У входа в метро стояла блондинка Галя.

— Знаешь чего? — сказала она Гоше. — Я решила: поеду с тобой. В Северную Дакоту. И Витю Черняка с собой возьмём. И Толика… Если он оживёт.

— И Гришку Левина, — сказал Гоша. — И Диму. Который в Древнюю Грецию недавно ездил… Пусть прокатятся…

И тут вошла сестра и сделала ему третий укол.

(К сожалению, ни я, ни мой alter ego Глеб не смогли в своё время воспользоваться примером Гоши-Кандида: я ещё не знал о его существовании, а у Глеба тогда не было крыльев.)

4

…Следователь Кондовый говорил, держа в руке паспорт Глеба:

— …Через десять минут вы уйдёте, я подпишу пропуск. Но сначала вы должны написать…

— Что написать? — с испугом спросил Глеб.
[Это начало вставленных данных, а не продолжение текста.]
/-- The check applied to one cell; with `input` the rebound cell is bound to PC 0 and stays SETTLED when it leaves a cycle
(R299). -/
def Partition.checkCell (p : Partition) (rebound : Nat) (input : Bool) (id : Nat) : Partition :=
  match p.verdict rebound id with
  | some st =>
    if p.inState id [.settled, .failed, .circular, .blocked] then p.modCell id (fun c => { c with state := st })
    else if p.inOpen id && p.inState id [.pending] then (p.leave id).modCell id (fun c => { c with state := st })
    else p.modCell id (fun c => { c with after := some st })
  | none =>
    let p := p.modCell id (fun c => { c with after := none })
    if !p.inState id [.circular, .blocked] then p
    else if input && id == rebound then p.modCell id (fun c => { c with state := .settled })
    else p.join id false .pending

/-- Makes a list of cells that are SETTLED or FAILED members of the open wave. -/
def Partition.mark (p : Partition) (ids : List Nat) : Partition :=
  ids.foldl (fun p id => if p.inState id [.settled, .failed] then p.join id false .pending else p) p

/-- The cells whose distance to a cell along dependant edges is 0, 1, 2 and so on. -/
def Partition.layers (p : Partition) : Nat → List Nat → List Nat → List (List Nat)
  | 0, _, _ => []
  | fuel + 1, seen, now =>
    if now.isEmpty then []
    else
      let prev := (now.flatMap (fun id => match p.cell? id with
        | some c => c.prec
        | none => [])).filter (fun id => !seen.contains id)
      now :: p.layers fuel (seen ++ prev) prev

/-- Follows dependant edges through layers, the lowest id first. -/
def Partition.follow (p : Partition) (id : Nat) : List (List Nat) → List Nat
  | [] => []
  | l :: ls =>
    match (p.cells.map (·.1)).find? (fun d => l.contains d && (p.dependantsOf [id]).contains d) with
    | some d => d :: p.follow d ls
    | none => []

/-- The shortest cycle through a cell, in cycle order from it (R301). -/
def Partition.cycle (p : Partition) (id : Nat) : List Nat :=
  let ls := p.layers (p.cells.length + 1) [id] [id]
  let deps := p.dependantsOf [id]
  match ls.findIdx? (fun l => l.any deps.contains) with
  | none => [id]
  | some n => id :: (p.follow id ((ls.take (n + 1)).reverse)).filter (· != id)

/-- The records of an installation that leaves the rebound cell on a cycle: code and operand of each (R301). -/
def cycleRecords (cells : List Nat) : List (Nat × Word) :=
  let word (l : List Nat) : Word :=
    BitVec.ofNat 64 ((l.zipIdx.map (fun e => e.1 * 65536 ^ e.2)).foldl (· + ·) 0)
  let first := cells.take 4
  let second := (cells.drop 4).take 4
  (first.length, word first) :: (if second.isEmpty then [] else [(second.length + 8, word second)])

/-- The level of a member of a wave: 0 when it was put, else one more than the greatest of its precedents in the wave
(R293). -/
def Partition.level (p : Partition) (w : Wave) : Nat → Nat → Nat
  | 0, _ => 0
  | fuel + 1, id =>
    if w.members.contains (id, true) then 0
    else match p.cell? id with
      | none => 0
      | some c => 1 + ((c.prec.filter w.has).map (p.level w fuel)).foldl max 0

/-- The level of a member. -/
def Partition.levelOf (p : Partition) (w : Wave) (id : Nat) : Nat := p.level w (w.members.length + 1) id

/-- The members of the open wave hold their level in it (Table 17-1). -/
def Partition.setLevels (p : Partition) : Partition :=
  match p.openWave with
  | none => p
  | some w => { p with cells := p.cells.map (fun e =>
      if w.has e.1 then (e.1, { e.2 with level := BitVec.ofNat 16 (p.levelOf w e.1) }) else e) }

/-- A cell with the binding of another. -/
def Cell.withBinding (c k : Cell) : Cell :=
  { c with pc := k.pc, prec := k.prec, chain := k.chain, gwm1 := k.gwm1, ghm1 := k.ghm1, wintab := k.wintab, foff := k.foff }

/-- The directory as a sealed wave sees it: its members with the bindings that it began with (R298). -/
def Partition.asOf (p : Partition) (w : Wave) : Partition :=
  { p with cells := p.cells.map (fun e => match w.kept.find? (·.1 == e.1) with
    | some k => (e.1, e.2.withBinding k.2)
    | none => e) }

/-- Sealed waves keep the binding of a cell that is one of their members and is bound anew (R298). -/
def Partition.keepBinding (p : Partition) (id : Nat) : Partition :=
  match p.cell? id with
  | none => p
  | some c => { p with waves := p.waves.map (fun w =>
      if w.sealed && w.has id && !w.kept.any (·.1 == id) then { w with kept := w.kept ++ [(id, c)] } else w) }

/-- Installs a binding: its fields, the cycle check, the marking; answers the records to post. -/
def Partition.install (p : Partition) (id : Nat) (x : Nat) : Partition × List (Nat × Word) :=
  let np := bindNp x
  let p := p.keepBinding id
  let p := p.modCell id (fun c => { c with chain := [] })
  let chain := p.freeEntries (chainLength np) p.usedEntries
  let p := p.modCell id (fun c =>
    { c with pc := bindPc x, prec := bindPrec x, chain := chain, gwm1 := (field64 x 8).extractLsb' 0 3,
             ghm1 := (field64 x 8).extractLsb' 8 2, wintab := bindWintab x, foff := bindFoff x })
  let input := bindPc x == 0
  let p := if input && p.inOpen id && p.inState id [.pending] then
      (p.leave id).modCell id (fun c => { c with state := .settled })
    else if input && p.inState id [.failed] then p.modCell id (fun c => { c with state := .settled })
    else p
  let p := (p.cells.map (·.1)).foldl (fun p i => p.checkCell id input i) p
  let p := p.mark (if input then (p.downstream id).filter (· != id) else id :: p.downstream id)
  (p.setLevels, if p.cyclic id then cycleRecords (p.cycle id) else [])

/-- Posts the records of an installation: to the supervisor mailbox of the gang that issued the CELL.BIND, if it still
exists and is supervised (of a saved gang they wait for its restore), else to the host through firmware; nothing stops and
no gang ends (R301, R307). -/
def State.postCycle (s : State) (part : Nat) (b : Binding) (rs : List (Nat × Word)) : State :=
  rs.foldl (fun s r =>
    let (dpc, s) := s.free
    let i : FaultInfo := { cls := .cellCyc, code := BitVec.ofNat 16 r.1, operand := r.2, pc := b.pc, async := true,
                           dpc := dpc }
    let rec_ := faultRecord false (BitVec.ofNat 4 part) 12 b.vy b.vx i
    let s := { s with records := (rec_ :: s.records).take 4096 }
    let m : Message := { kind := 1, ctx := 12, vx := b.vx, vy := b.vy, data := rec_.bytes }
    match s.gangs.find? (fun g => g.born == b.gang) with
    | some g => match g.supervisor with
      | some sup =>
        if g.state == .saved || g.saveDone then s.modGang g.gid (fun g => { g with held := g.held ++ [m] })
        else { s with posts := s.posts ++ [Post.message sup m] }
      | none => { s with notices := .record rec_ :: s.notices }
    | none => { s with notices := .record rec_ :: s.notices }) s

/-- Installs one binding of a partition. -/
def State.installBinding (s : State) (part id : Nat) (b : Binding) : State :=
  if ((s.part part).cell? id).isNone then s
  else
    let (p, rs) := (s.part part).install id b.record
    (s.modPart part (fun _ => p)).postCycle part b rs

/-! What the engine recalculates next (R292, R293). -/

/-- A member of a wave whose formula task the engine may place: PENDING, not placed, every member of a lower level
RECOMPUTED. -/
def Partition.placeable (p : Partition) (w : Wave) (id : Nat) : Bool :=
  p.inState id [.pending] && !w.placed.contains id &&
  w.members.all (fun m => decide (p.levelOf w m.1 ≥ p.levelOf w id) || p.inState m.1 [.recomputed])

/-- The next formula task: of the sealed waves that are not aborting, the first with a task to place, its cell lowest
in level and then in id. -/
def Partition.formulaNext (p : Partition) : Option (Wave × Nat) :=
  (p.waves.filter (fun w => w.sealed && w.failing.isEmpty)).findSome? (fun w =>
    ((p.cells.map (·.1)).find? (fun id => w.has id && (p.asOf w).placeable w id)).map (fun id => (w, id)))

/-! The cell instructions (R187). -/

/-- The partition of the core whose turn it is. -/
def State.myPart (s : State) : Nat := s.me.part.toNat

/-- Changes the partition of the core whose turn it is. -/
def State.modMyPart (s : State) (f : Partition → Partition) : State := s.modPart s.myPart f

/-- A status 2^63 + reason. -/
def failStatus (n : Nat) : Word := BitVec.ofNat 64 (2 ^ 63 + n)

/-- A cell instruction: it makes the superstep non-restartable (R363). -/
def cellOp (f : FE) (s : State) (k : State → Out) : Out :=
  guarded f.g f.gn s (fun s => k (s.nonRestartable s.cur.core 3))

/-- Goes on with the cell that reg(A) names, or raises CELLSTATE. -/
def namedCell (f : FE) (s : State) (k : Nat → Cell → Out) : Out :=
  match (s.part s.myPart).cell? (s.sa f.a).toNat with
  | none => .next (s.raise .cellState 0 (s.sa f.a))
  | some c => k (s.sa f.a).toNat c

/-- The multiples of 64 below a length: every boundary of a window or a page is one of them. -/
def granules (n : Nat) : List Nat := (List.range ((n + 63) / 64)).map (· * 64)

/-- Translates the buffers of a CELL.DEF, byte by byte as far as faults go: the intermediate address and leaf of each
granule, or the first trap (R287). -/
def State.defBytes (s : State) : List Word → Except Trap (List (Nat × Word))
  | [] => .ok []
  | va :: vs =>
    match windowHit va (s.accessWindows s.cur.core s.cur.ctx.val) with
    | none => .error (.fault .winMiss 0 va)
    | some ((_, _, i), ia) =>
      if ia ≥ 2 ^ 56 then .error (.fault .winMiss 1 va)
      else if !i.getLsbD 0 || !i.getLsbD 1 then .error (.fault .prot 1 va)
      else match s.leafOf (clusterOf s.cur.core) s.myPart ia with
        | .error (.fault c n _) => .error (.fault c n va)
        | .error t => .error t
        | .ok l => match s.defBytes vs with
          | .error t => .error t
          | .ok r => .ok ((ia, l.leaf) :: r)

/-- A shape that R284 admits, with its extent. -/
def cellShape (w : Word) : Option Cell :=
  let ty := (w.extractLsb' 16 4).toNat
  let rows := (w.extractLsb' 8 7).toNat
  let cols := (w.extractLsb' 0 7).toNat
  let c : Cell := { buf0 := 0, buf1 := 0, state := .settled, sel := false, ty := w.extractLsb' 16 4, rows := rows,
                    cols := cols, pc := 0, prec := [], chain := [], gwm1 := 0, ghm1 := 0, gen := 0, wave := 0, level := 0,
                    wintab := 0, foff := 0, after := none }
  if (w &&& ~~~0xF7F7F#64) == 0 && typeBits ty != 0 && 1 ≤ rows && rows ≤ 64 && 1 ≤ cols && cols ≤ 64 &&
      c.extent ≤ 16384 then some c else none

/-- Two runs of one length share a byte. -/
def runsMeet (a b n m : Nat) : Bool := a < b + m && b < a + n

/-- CELL.DEF (R287). The word at 0x18 of its record, zero in Table 17-2, is not looked at: the rule's list of reason 2 does not
name it (DESIGN CHOICE, log 52). -/
def execCellDef (f : FE) (s : State) : Out :=
  cellOp f s (fun s =>
    ownRead 32 32 (s.sa f.b) s (fun s x =>
      let va0 := field64 x 0
      let va1 := field64 x 8
      match cellShape (field64 x 0x10) with
      | none => retireE s f (failStatus 2)
      | some c =>
        let e := c.extent
        if va0.toNat % 64 ≠ 0 || va1.toNat % 64 ≠ 0 || runsMeet va0.toNat va1.toNat e e then retireE s f (failStatus 2)
        else
          let vas := (granules e).map (fun n => va0 + BitVec.ofNat 64 n) ++ (granules e).map (fun n => va1 + BitVec.ofNat 64 n)
          match s.defBytes vas with
          | .error t => s.settle t
          | .ok ps =>
            let ia0 := (ps.headD (0, 0)).1
            let ia1 := (ps.getD (granules e).length (0, 0)).1
            let p := s.part s.myPart
            if ps.any (fun q => leafOwner q.2 != s.myPart) then retireE s f (failStatus 4)
            else if ps.any (fun q => !leafCell q.2) then retireE s f (failStatus 3)
            else if runsMeet ia0 ia1 e e || p.cells.any (fun k => [k.2.buf0, k.2.buf1].any (fun b =>
                runsMeet ia0 b e k.2.extent || runsMeet ia1 b e k.2.extent)) then retireE s f (failStatus 2)
            else match lowestFree p.usedEntries 65536 0 with
              | none => retireE s f (failStatus 1)
              | some id =>
                retireE (s.modMyPart (fun p => { p with cells := Table.set p.cells id { c with buf0 := ia0, buf1 := ia1 } })) f
                  (BitVec.ofNat 64 id)))
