/-- TRANSLATION_COMPLETION (R330): it fills the cache of its die; one that grants nothing sends a Page Request with the
host address, in the name of the lowest partition with the PASID. -/
def execTranslationCompletion (s : State) : Out :=
  let a := s.cur.args
  let key := (a.die, a.pasid.getD 0, a.addr)
  if !s.hostAsked.contains key then .next s
  else
    let s := { s with hostAsked := s.hostAsked.filter (· != key) }
    if !a.yes && !a.also then
      match (List.range 16).find? (fun q => (s.part q).hpasid == key.2.1) with
      | none => .next s
      | some q => .next (s.requestPage q 0 (some a.addr))
    else
      let old := ((Table.find s.hostXlat a.die).getD []).filter (fun t => !(t.pasid == key.2.1 && t.page == a.addr))
      let new : HostTranslation := { pasid := key.2.1, page := a.addr, frame := a.word.toNat % 2 ^ 52, r := a.yes, w := a.also }
      .next { s with hostXlat := Table.set s.hostXlat a.die ((new :: old).take 4096) }

/-! Automatic migration (R337). -/

/-- The entry of a pool that gives a frame of a size on a die. -/
def Partition.poolFrame (p : Partition) (size die : Nat) : Option (Nat × Word) :=
  p.pool.find? (fun e => 2 ^ e.1 == size && !leafHost e.2 && leafFrame e.2 / 2 ^ 46 == die)

/-- MIGRATION_TRIGGER (R337, R338): the accesses from a die have reached MTH, and the page moves to a frame of the pool on
that die, or becomes SETTLED when its fourth-latest move lies less than 2^24 clk back; a pinned page is skipped, and
engines that own lines of it are waited for (R335). -/
def execMigrationTrigger (s : State) : Out :=
  let part := s.cur.args.part
  let die := s.cur.args.die
  let p := s.part part
  match s.walk part s.cur.args.addr with
  | .leaf base size e =>
    let k := p.stat base
    if p.mth = 0 || k.counts.getD die 0 < p.mth.toNat || !movable part e || leafFrame e / 2 ^ 46 = die ||
      k.settledUntil.isSome || s.pinnedIn part base (base + size) then .next s
    else if k.moves.length ≥ 4 && k.moves.getLast?.any (fun t => decide (s.clk < t + 2 ^ 24)) then
      .next (s.modPart part (·.setStat base { k with settledUntil := some (s.clk + 2 ^ 26) }))
    else if s.engineOwns part base (base + size) then .next s
    else match p.poolFrame size die with
      | none => .next s
      | some new =>
        .next ((s.movePage part base size e (leafFrame new.2)).modPart part (fun p =>
          let p := p.setStat base { k with moves := (s.clk :: k.moves).take 4, counts := [0, 0, 0, 0] }
          { p with pool := p.pool.erase new ++ [(new.1, e)] }))
  | _ => .next s

/-- SETTLED_EXPIRY (R337): 2^26 clk later the page is ACTIVE again, its counts cleared. -/
def execSettledExpiry (s : State) : Out :=
  let part := s.cur.args.part
  match s.walk part s.cur.args.addr with
  | .leaf base _ _ =>
    let k := (s.part part).stat base
    .next (if k.settledUntil.any (fun t => decide (t ≤ s.clk)) then
      s.modPart part (·.setStat base { k with settledUntil := none, counts := [0, 0, 0, 0] }) else s)
  | _ => .next s

end Sys2Proof.Machine
end

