-- ==== Sys2Proof/Machine/Coherence.lean ====
section
/-! DEFINITION. The directory and the arrays (R313, R317 to R321, R323), and the host's accesses to device memory (R266,
R285). -/

namespace Sys2Proof.Machine

/-! The directory (R318, R319). -/

/-- DIRECTORY_REQUEST (R318, R319): a request of a core's cache for a DT line is resolved against the entry of its home
slice, and the cache takes the line; a write then also recalls the line from the dies in RD or RDIE. A line that an engine
holds admits none (R259). -/
def execDirectoryRequest (s : State) : Out :=
  let a := s.cur.args
  let core := a.core
  let part := (s.core core).part
  if !(s.core core).placed || a.addr ≥ 2 ^ 56 || s.engineHolds part a.addr then .next s
  else match s.translate core 0 part.toNat a.addr {} 0 false with
    | .error _ => .next s
    | .ok p => match s.homeOf core p with
      | none => .next s
      | some h => .next (if p.tracked then (s.requestLine core h a.yes).fillTracked core h else s)

/-- Two siblings may merge: they are equal, RDIE included, or one is I with no die to recall (R319). -/
def DirEntry.mergeWith (a b : DirEntry) : Option DirEntry :=
  let same := a.st == b.st && a.ovf == b.ovf && a.rdie == b.rdie && a.holders.all b.holders.contains && b.holders.all a.holders.contains
  let up (e : DirEntry) : DirEntry := { e with span := a.span + 1, base := a.base, qt := max a.qt b.qt, asked := max a.asked b.asked }
  let idle (e : DirEntry) : Bool := e.st == 0 && e.rdie == 0
  if idle a then some (up b) else if idle b || same then some (up a) else none

/-- DIRECTORY_MERGE (R319, R323): the halves of one span, quiet for the interval. A request of one of them in this clock
prevails: the merge is abandoned, and QT restarts. -/
def execDirectoryMerge (s : State) : Out :=
  let a := s.cur.args
  let l := s.slice a.index
  let quiet (e : DirEntry) : Bool := decide (s.clk ≥ e.qt + s.service.quiet)
  match l.find? (fun e => e.part == a.part && e.base == a.addr) with
  | none => .next s
  | some lo =>
    match l.find? (fun e => e.part == a.part && e.base == lo.base + 2 ^ lo.span && e.span == lo.span) with
    | none => .next s
    | some hi =>
      if lo.span ≥ 16 || lo.base % 2 ^ (lo.span + 1) != 0 || !quiet lo || !quiet hi then .next s
      else match lo.mergeWith hi with
        | none => .next s
        | some m =>
          if lo.asked = s.clk || hi.asked = s.clk then
            .next (s.setSlice a.index (l.map (fun e => if e == lo || e == hi then { e with qt := s.clk } else e)))
          else .next (s.setSlice a.index (l.filterMap (fun e => if e == lo then some m else if e == hi then none else some e)))

/-- ARRAY_WAKE (R321). -/
def execArrayWake (s : State) : Out := .next (s.wakeArray s.cur.args.index)

/-! The host (R266, R285). -/

/-- The page of a partition, with the CELL attribute and a buffer of a defined cell, that a physical address lies in
(R285). -/
def State.cellFrame (s : State) (pa : Nat) : Bool :=
  (List.range 16).any (fun part => (s.part part).cells.any (fun e => [e.2.buf0, e.2.buf1].any (fun b =>
    (List.range (e.2.extent / 4096 + 2)).any (fun i =>
      match s.walk part (b - b % 4096 + 4096 * i) with
      | .leaf base size w =>
        s.cellPage { part := part, base := base, size := size, leaf := w, host := none } && inRun (leafFrame w) size pa
      | _ => false))))

/-- The line of the slices that holds a physical address. -/
def State.l2At? (s : State) (pa : Nat) : Option L2Line :=
  ((s.l2.flatMap (·.2)).find? (fun l => inRun l.loc 64 pa))

/-- Writes a byte of device memory by its physical address: in the line of a slice that holds it, and in no core's data
cache, which gives a DT line up; else in DRAM. -/
def State.physicalPoke (s : State) (pa : Nat) (b : Byte) : State :=
  match s.l2At? pa with
  | some l =>
    let h : Home := { part := l.part, ia := l.line * 64 + pa % 64, loc := pa, gran := l.gran, tag := l.tag, era := l.era }
    ((s.everyCore (fun s n => s.flushLines n (fun k => k.coh == 0 && inRun k.loc 64 pa))).dirtyL2 h).poke pa b
  | none => (s.setErr pa 0).poke pa b

/-- The data of a host read; of data that cannot be corrected the spec states no value (log 9). -/
def State.hostRead (s : State) (ps : List Place) : Out :=
  let (x, s) := s.free
  let w := if ps.any (fun p => (s.uceAt p).isSome) then x
    else BitVec.ofNat 64 (natOfBytes (ps.map (fun p => s.mem.read p.loc)))
  .next (s.tell (.hostRead w))

/-- HOST_ACCESS (R266): eight aligned bytes of a partition's memory, or, with a number above the partitions, of device
memory by physical address, which is how the host reaches page tables (Table 20-1; log 23). A write to a page that holds a
buffer of a defined cell, or an access to a byte that the page tables do not map or that no die has, completes as an
Unsupported Request. The host is told the data that a read returns. -/
def execHostAccess (s : State) : Out :=
  let a := s.cur.args
  if a.addr % 8 ≠ 0 then .next s
  else if a.part ≥ 16 then
    if !s.okPa a.addr || a.yes && s.cellFrame a.addr then .next (s.tell .unsupportedRequest)
    else if a.yes then
      .next (((List.range 8).map (a.addr + ·)).zip (bytesOfNat 8 a.word.toNat) |>.foldl (fun s e => s.physicalPoke e.1 e.2) s)
    else s.hostRead ((List.range 8).map (fun i => { loc := a.addr + i }))
  else if a.yes then
    match s.cmdWrite? a.part a.addr 8 with
    | .ok ps => .next (s.cmdStore false (ps.zip (bytesOfNat 8 a.word.toNat)))
    | .error (.stop f) => .fault f
    | .error _ => .next (s.tell .unsupportedRequest)
  else
    match s.cmdPlaces a.part false 8 a.addr with
    | .ok ps => s.hostRead ps
    | .error (.stop f) => .fault f
    | .error _ => .next (s.tell .unsupportedRequest)

end Sys2Proof.Machine
end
— То, что сами говорили, — жёстко сказал следователь. И добавил уже мягче: — Не беспокойтесь, я помогу вам… Пожалуйста, вот ручка… Пишите! «В Комитет госбезопасности… Заявление… От гражданина такого-то…»

Ещё менее часа назад, отвечая на вопросы этого человека, Глеб считал самым главным для себя не признаваться, что знает про то, что Марк передавал свои рукописи за границу для опубликования. Таким образом Глеб рассчитывал подбросить следователю мысль, что, если они туда всё же попали… Что ж, мало ли кто мог послать… без всякого участия и разрешения автора. Однако теперь, когда стало понятно, что им всё уже известно — и каким образом произведения Марка очутились за границей (а каким, в самом деле?) и кто их напечатал, упирать на свои неосведомлённость нелепо и не приносит никакой пользы Марку. Но тогда о чём писать в этом проклятом «заявлении»?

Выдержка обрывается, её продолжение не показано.